Biocompatibility and Application of Carbon Fibers in Heart Valve Tissue Engineering

The success of tissue-engineered heart valves rely on a balance between polymer degradation, appropriate cell repopulation, and extracellular matrix (ECM) deposition, in order for the valves to continue their vital function. However, the process of remodeling is highly dynamic and species dependent. The carbon fibers have been well used in the construction industry for their high tensile strength and flexibility and, therefore, might be relevant to support tissue-engineered hearts valve during this transition in the mechanically demanding environment of the circulation. The aim of this study was to assess the suitability of the carbon fibers to be incorporated into tissue-engineered heart valves, with respect to optimizing their cellular interaction and mechanical flexibility during valve opening and closure. The morphology and surface oxidation of the carbon fibers were characterized by scanning electron microscopy (SEM). Their ability to interact with human adipose-derived stem cells (hADSCs) was assessed with respect to cell attachment and phenotypic changes. hADSCs attached and maintained their expression of stem cell markers with negligible differentiation to other lineages. Incorporation of the carbon fibers into a stand-alone tissue-engineered aortic root, comprised of jet-sprayed polycaprolactone aligned carbon fibers, had no negative effects on the opening and closure characteristics of the valve when simulated in a pulsatile bioreactor. In conclusion, the carbon fibers were found to be conducive to hADSC attachment and maintaining their phenotype. The carbon fibers were sufficiently flexible for full motion of valvular opening and closure. This study provides a proof-of-concept for the incorporation of the carbon fibers into tissue-engineered heart valves to continue their vital function during scaffold degradation.
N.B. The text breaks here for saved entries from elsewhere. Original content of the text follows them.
-- ==== Sys2Proof/Laws/State.lean ====
section
/-! SUPPORT. Every field after every update of the state, so that no later proof unfolds a record update. -/

namespace Sys2Proof.Machine

/-! ### `State.afterDraws` -/

@[simp] theorem State.afterDraws_cfg (n : Nat) (s : State) : (s.afterDraws n).cfg = s.cfg := rfl
@[simp] theorem State.afterDraws_flags (n : Nat) (s : State) : (s.afterDraws n).flags = s.flags := rfl
@[simp] theorem State.afterDraws_pg (n : Nat) (s : State) : (s.afterDraws n).pg = s.pg := rfl
@[simp] theorem State.afterDraws_per (n : Nat) (s : State) : (s.afterDraws n).per = s.per := rfl
@[simp] theorem State.afterDraws_pnb (n : Nat) (s : State) : (s.afterDraws n).pnb = s.pnb := rfl
@[simp] theorem State.afterDraws_lock (n : Nat) (s : State) : (s.afterDraws n).lock = s.lock := rfl
@[simp] theorem State.afterDraws_keyStage (n : Nat) (s : State) : (s.afterDraws n).keyStage = s.keyStage := rfl
@[simp] theorem State.afterDraws_latch (n : Nat) (s : State) : (s.afterDraws n).latch = s.latch := rfl
@[simp] theorem State.afterDraws_op (n : Nat) (s : State) : (s.afterDraws n).op = s.op := rfl
@[simp] theorem State.afterDraws_aborted (n : Nat) (s : State) : (s.afterDraws n).aborted = s.aborted := rfl
@[simp] theorem State.afterDraws_array (n : Nat) (s : State) : (s.afterDraws n).array = s.array := rfl
@[simp] theorem State.afterDraws_chipSizeCache (n : Nat) (s : State) : (s.afterDraws n).chipSizeCache = s.chipSizeCache := rfl
@[simp] theorem State.afterDraws_seq (n : Nat) (s : State) : (s.afterDraws n).seq = s.seq := rfl
@[simp] theorem State.afterDraws_resp (n : Nat) (s : State) : (s.afterDraws n).resp = s.resp := rfl
@[simp] theorem State.afterDraws_history (n : Nat) (s : State) : (s.afterDraws n).history = s.history := rfl
@[simp] theorem State.afterDraws_fault (n : Nat) (s : State) : (s.afterDraws n).fault = s.fault := rfl
@[simp] theorem State.afterDraws_refused (n : Nat) (s : State) : (s.afterDraws n).refused = s.refused := rfl
@[simp] theorem State.afterDraws_requests (n : Nat) (s : State) : (s.afterDraws n).requests = s.requests := rfl
@[simp] theorem State.afterDraws_busProbe (n : Nat) (s : State) : (s.afterDraws n).busProbe = s.busProbe := rfl
@[simp] theorem State.afterDraws_inputs (n : Nat) (s : State) : (s.afterDraws n).inputs = s.inputs.drop n := rfl
@[simp] theorem State.afterDraws_drawn (n : Nat) (s : State) : (s.afterDraws n).drawn = s.drawn + (n - s.inputs.length) := rfl

/-! ### `State.log` -/

@[simp] theorem State.log_cfg (e : Event) (s : State) : (s.log e).cfg = s.cfg := rfl
@[simp] theorem State.log_flags (e : Event) (s : State) : (s.log e).flags = s.flags := rfl
@[simp] theorem State.log_pg (e : Event) (s : State) : (s.log e).pg = s.pg := rfl
@[simp] theorem State.log_per (e : Event) (s : State) : (s.log e).per = s.per := rfl
@[simp] theorem State.log_pnb (e : Event) (s : State) : (s.log e).pnb = s.pnb := rfl
@[simp] theorem State.log_lock (e : Event) (s : State) : (s.log e).lock = s.lock := rfl
@[simp] theorem State.log_keyStage (e : Event) (s : State) : (s.log e).keyStage = s.keyStage := rfl
@[simp] theorem State.log_latch (e : Event) (s : State) : (s.log e).latch = s.latch := rfl
@[simp] theorem State.log_op (e : Event) (s : State) : (s.log e).op = s.op := rfl
@[simp] theorem State.log_aborted (e : Event) (s : State) : (s.log e).aborted = s.aborted := rfl
@[simp] theorem State.log_array (e : Event) (s : State) : (s.log e).array = s.array := rfl
@[simp] theorem State.log_chipSizeCache (e : Event) (s : State) : (s.log e).chipSizeCache = s.chipSizeCache := rfl
@[simp] theorem State.log_seq (e : Event) (s : State) : (s.log e).seq = s.seq := rfl
@[simp] theorem State.log_resp (e : Event) (s : State) : (s.log e).resp = s.resp := rfl
@[simp] theorem State.log_history (e : Event) (s : State) : (s.log e).history = s.history ++ [e] := rfl
@[simp] theorem State.log_fault (e : Event) (s : State) : (s.log e).fault = s.fault := rfl
@[simp] theorem State.log_refused (e : Event) (s : State) : (s.log e).refused = s.refused := rfl
@[simp] theorem State.log_requests (e : Event) (s : State) : (s.log e).requests = s.requests := rfl
@[simp] theorem State.log_busProbe (e : Event) (s : State) : (s.log e).busProbe = s.busProbe := rfl
@[simp] theorem State.log_inputs (e : Event) (s : State) : (s.log e).inputs = s.inputs := rfl
@[simp] theorem State.log_drawn (e : Event) (s : State) : (s.log e).drawn = s.drawn := rfl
Generation and characterization of cardiac valve endothelial-like cells from human pluripotent stem cells

The cardiac valvular endothelial cells (VECs) are an ideal cell source that could be used for making the valve organoids. However, few studies have been focused on the derivation of this important cell type. Here we describe a two-step chemically defined xeno-free method for generating VEC-like cells from human pluripotent stem cells (hPSCs). HPSCs were specified to KDR+/ISL1+ multipotent cardiac progenitors (CPCs), followed by differentiation into valve endothelial-like cells (VELs) via an intermediate endocardial cushion cell (ECC) type. Mechanistically, administration of TGFb1 and BMP4 may specify VEC fate by activating the NOTCH/WNT signaling pathways and previously unidentified targets such as ATF3 and KLF family of transcription factors. When seeded onto the surface of the de-cellularized porcine aortic valve (DCV) matrix scaffolds, hPSC-derived VELs exhibit superior proliferative and clonogenic potential than the primary VECs and human aortic endothelial cells (HAEC). Our results show that hPSC-derived valvular cells could be efficiently generated from hPSCs, which might be used as seed cells for construction of valve organoids or next generation tissue engineered heart valves.